Franzen joked that his parents' lack of interest in serious literature "forced me into a life of concealment."
His fourth novel, "Freedom," recently was published to a round of high-profile positive reviews (including this 4,000-worder from The Guardian, which has such complete plot details that it works if you want to be able to pretend, at a cocktail party, that you have read the book). It shot to the top of the New York Times bestseller list, and was selected for the Oprah Book Club.
Franzen talked with Kerri Miller of Minnesota Public Radio about a range of topics -- Oprah, Obama, birdwatching, Kafka and national politics. His talk will be re-broadcast Thursday (Sept. 23) on MPR's "Midmorning" program.
Referring to his 2001 disagreement with Oprah over her blessing of his novel "The Corrections," Franzen insisted, "I don't hate that woman. She's done wonderful things for books." Franzen will appear on Oprah's show later this fall in connection with his new novel.

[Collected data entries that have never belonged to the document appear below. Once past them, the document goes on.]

-- ==== Sys2Proof/Laws/Conditions.lean ====
section
/-! SUPPORT. What each wrapper of a meaning answers: under which conditions of the device a command has its effect, and what it leaves otherwise. -/

namespace Sys2Proof.Machine

open Sys2Proof.Safety

/-- `need` with its unit present. -/
@[simp] theorem need_ok (what : String) (n : Nat) (k : Res) : need true what n k = k := rfl

theorem need_of {ok : Bool} (h : ok = true) (what : String) (n : Nat) (k : Res) : need ok what n k = k := by subst h; rfl

/-- A live command in an operating device runs at its instant. -/
theorem live_runs {s : State} (h : Operating s) (t : Nat) (f : State → State) : live t f s = .next (f (tick t s)) := by
  simp [live, h.1, h.2]

/-- A live command in a frozen or unpowered device changes nothing. -/
theorem live_halted {s : State} (h : halted s = true) (t : Nat) (f : State → State) : live t f s = .next s := by
  simp [live, h]

/-- A live command while the clocks stand (safe state, thermal trip) only lets time pass. -/
theorem live_stopped {s : State} (h : halted s = false) (hr : running s = false) (t : Nat) (f : State → State) :
    live t f s = .next (tick t s) := by simp [live, h, hr]

/-- A live command answers a next state in every state. -/
theorem live_answers (t : Nat) (f : State → State) (s : State) : ∃ s', live t f s = .next s' := by
  unfold live; split
  · exact ⟨_, rfl⟩
  · split <;> exact ⟨_, rfl⟩

/-- A command of the always-on island in a powered device runs at its instant. -/
theorem aon_runs {s : State} (h : halted s = false) (t : Nat) (f : State → State) : aon t f s = .next (f (tick t s)) := by
  simp [aon, h]

theorem aon_halted {s : State} (h : halted s = true) (t : Nat) (f : State → State) : aon t f s = .next s := by simp [aon, h]

theorem aon_answers (t : Nat) (f : State → State) (s : State) : ∃ s', aon t f s = .next s' := by
  unfold aon; split <;> exact ⟨_, rfl⟩

/-- An access from the host, from core release on: the host is attached again once the link serves it. -/
theorem hif_runs {s : State} (h : halted s = false) (ht : s.flt.tripped = false) (hb : bootStage s ≠ 0) (t : Nat) (f : State → State) :
    hif t f s = .next (f (attach (tick t s))) := by
  simp [hif, aon_runs h, ht, hb]

theorem hif_halted {s : State} (h : halted s = true) (t : Nat) (f : State → State) : hif t f s = .next s := aon_halted h t _

theorem hif_answers (t : Nat) (f : State → State) (s : State) : ∃ s', hif t f s = .next s' := aon_answers t _ s

/-- A command ring's register in a device without a thermal trip. -/
theorem served_runs {s : State} (h : halted s = false) (ht : s.flt.tripped = false) (t : Nat) (f : State → State) :
    served t f s = .next (f (attach (tick t s))) := by
  simp [served, aon_runs h, ht]

theorem served_halted {s : State} (h : halted s = true) (t : Nat) (f : State → State) : served t f s = .next s := aon_halted h t _

theorem served_answers (t : Nat) (f : State → State) (s : State) : ∃ s', served t f s = .next s' := aon_answers t _ s

/-- An operating device is not in the safe state and has not tripped. -/
theorem not_safe_of_running {s : State} (h : running s = true) : isSafe s = false := by
  unfold running at h; cases hs : isSafe s <;> simp_all

theorem not_tripped_of_running {s : State} (h : running s = true) : s.flt.tripped = false := by
  unfold running at h; cases hs : s.flt.tripped <;> simp_all

/-- A packet's command that is admitted and whose parameters pass has its effect at its instant. -/
theorem runCmd_runs {s : State} {h : Hdr} {op : Nat} {checks : State → Chk} {cls : State → Option Nat} {c : Option Nat}
    (ha : Admitted s h op c) (hc : cls (tick h.t s) = c) (hk : checks (tick h.t s) = none) (body : State → State) :
    runCmd op h checks cls body s = .next (body (tick h.t s)) := by
  obtain ⟨⟨⟨h1, h2⟩, h3⟩, h4⟩ := ha
  have ht : (tick h.t s).flt.tripped = false := not_tripped_of_running h2
  have hs : isSafe s = false := not_safe_of_running h2
  have ho : outCmd (tick h.t s) h.serial = outCmd s h.serial := rfl
  have hl (k : Nat) : lockAgainst (tick h.t s) h k = lockAgainst s h k := rfl
  have hg : stageAllows (tick h.t s) op = true := by simp [stageAllows, h3]
  unfold admitted at h4
  unfold runCmd
  rw [Bool.and_eq_true] at h4
  obtain ⟨h5, h6⟩ := h4
  have hd : ∀ o, outCmd (tick h.t s) h.serial = some o → o.dispatched = true := by
    intro o hx; rw [ho] at hx; rw [hx] at h5; exact h5
  have hgate : (!stageAllows (tick h.t s) op || (match outCmd (tick h.t s) h.serial with
      | some o => !o.dispatched
      | none => false)) = false := by
    rw [hg]; cases hx : outCmd (tick h.t s) h.serial with
    | none => rfl
    | some o => simp [hd o hx]
  simp only [h1, isSafe_tick, bootStage_tick, h3, ht, hs, Bool.false_eq_true, if_false]
  rw [if_neg (by rw [Bool.not_eq_true]; exact hgate)]
  cases hi : opInfo op with
  | none => rw [hi] at h6; simp at h6
  | some i =>
    rw [hi] at h6
    simp only [Bool.and_eq_true, Bool.not_eq_true'] at h6
    obtain ⟨⟨hp, hn'⟩, hlk⟩ := h6
    simp only [hp, hk, hn', hc]
    cases c with
    | none => simp
    | some k =>
      have hlk' : i.kind = .r ∨ lockAgainst s h k = none := by simpa using hlk
      simp only [hl]
      rcases hlk' with e | e
      · simp [e]
      · by_cases er : i.kind = .r <;> simp [er, e]

/-- A packet's command answers a next state in every state. -/
theorem runCmd_answers (op : Nat) (h : Hdr) (checks : State → Chk) (cls : State → Option Nat) (body : State → State) (s : State) :
    ∃ s', runCmd op h checks cls body s = .next s' := by
  unfold runCmd
  repeat' first
    | exact ⟨_, rfl⟩
    | split
    | (simp only; split)

/-- A packet's command in a frozen or unpowered device changes nothing. -/
theorem runCmd_halted {s : State} (hh : halted s = true) (op : Nat) (h : Hdr) (checks : State → Chk) (cls : State → Option Nat)
    (body : State → State) : runCmd op h checks cls body s = .next s := by simp [runCmd, hh]

/-- A packet's command in the safe state is answered with SAFE_STATE (R383). -/
theorem runCmd_safe {s : State} (hh : halted s = false) (ht : s.flt.tripped = false) (hs : isSafe s = true) (op : Nat) (h : Hdr)
    (checks : State → Chk) (cls : State → Option Nat) (body : State → State) :
    runCmd op h checks cls body s = .next (failWith h op 0x33 0 (tick h.t s)) := by
  simp [runCmd, hh, ht, hs]

end Sys2Proof.Machine
end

The news that Obama had picked up "Freedom" at a Martha's Vineyard bookstore last month was "incredibly flattering," Franzen said.
Describing himself as a liberal Democrat, Franzen said he thought the newly passed healthcare plan, far from being "socialist," was a moderate move for much-needed reform. He said he ditched his onetime plan to try and write a novel about Washington, D.C., when he realized, "who can compete with the actual national political scene?"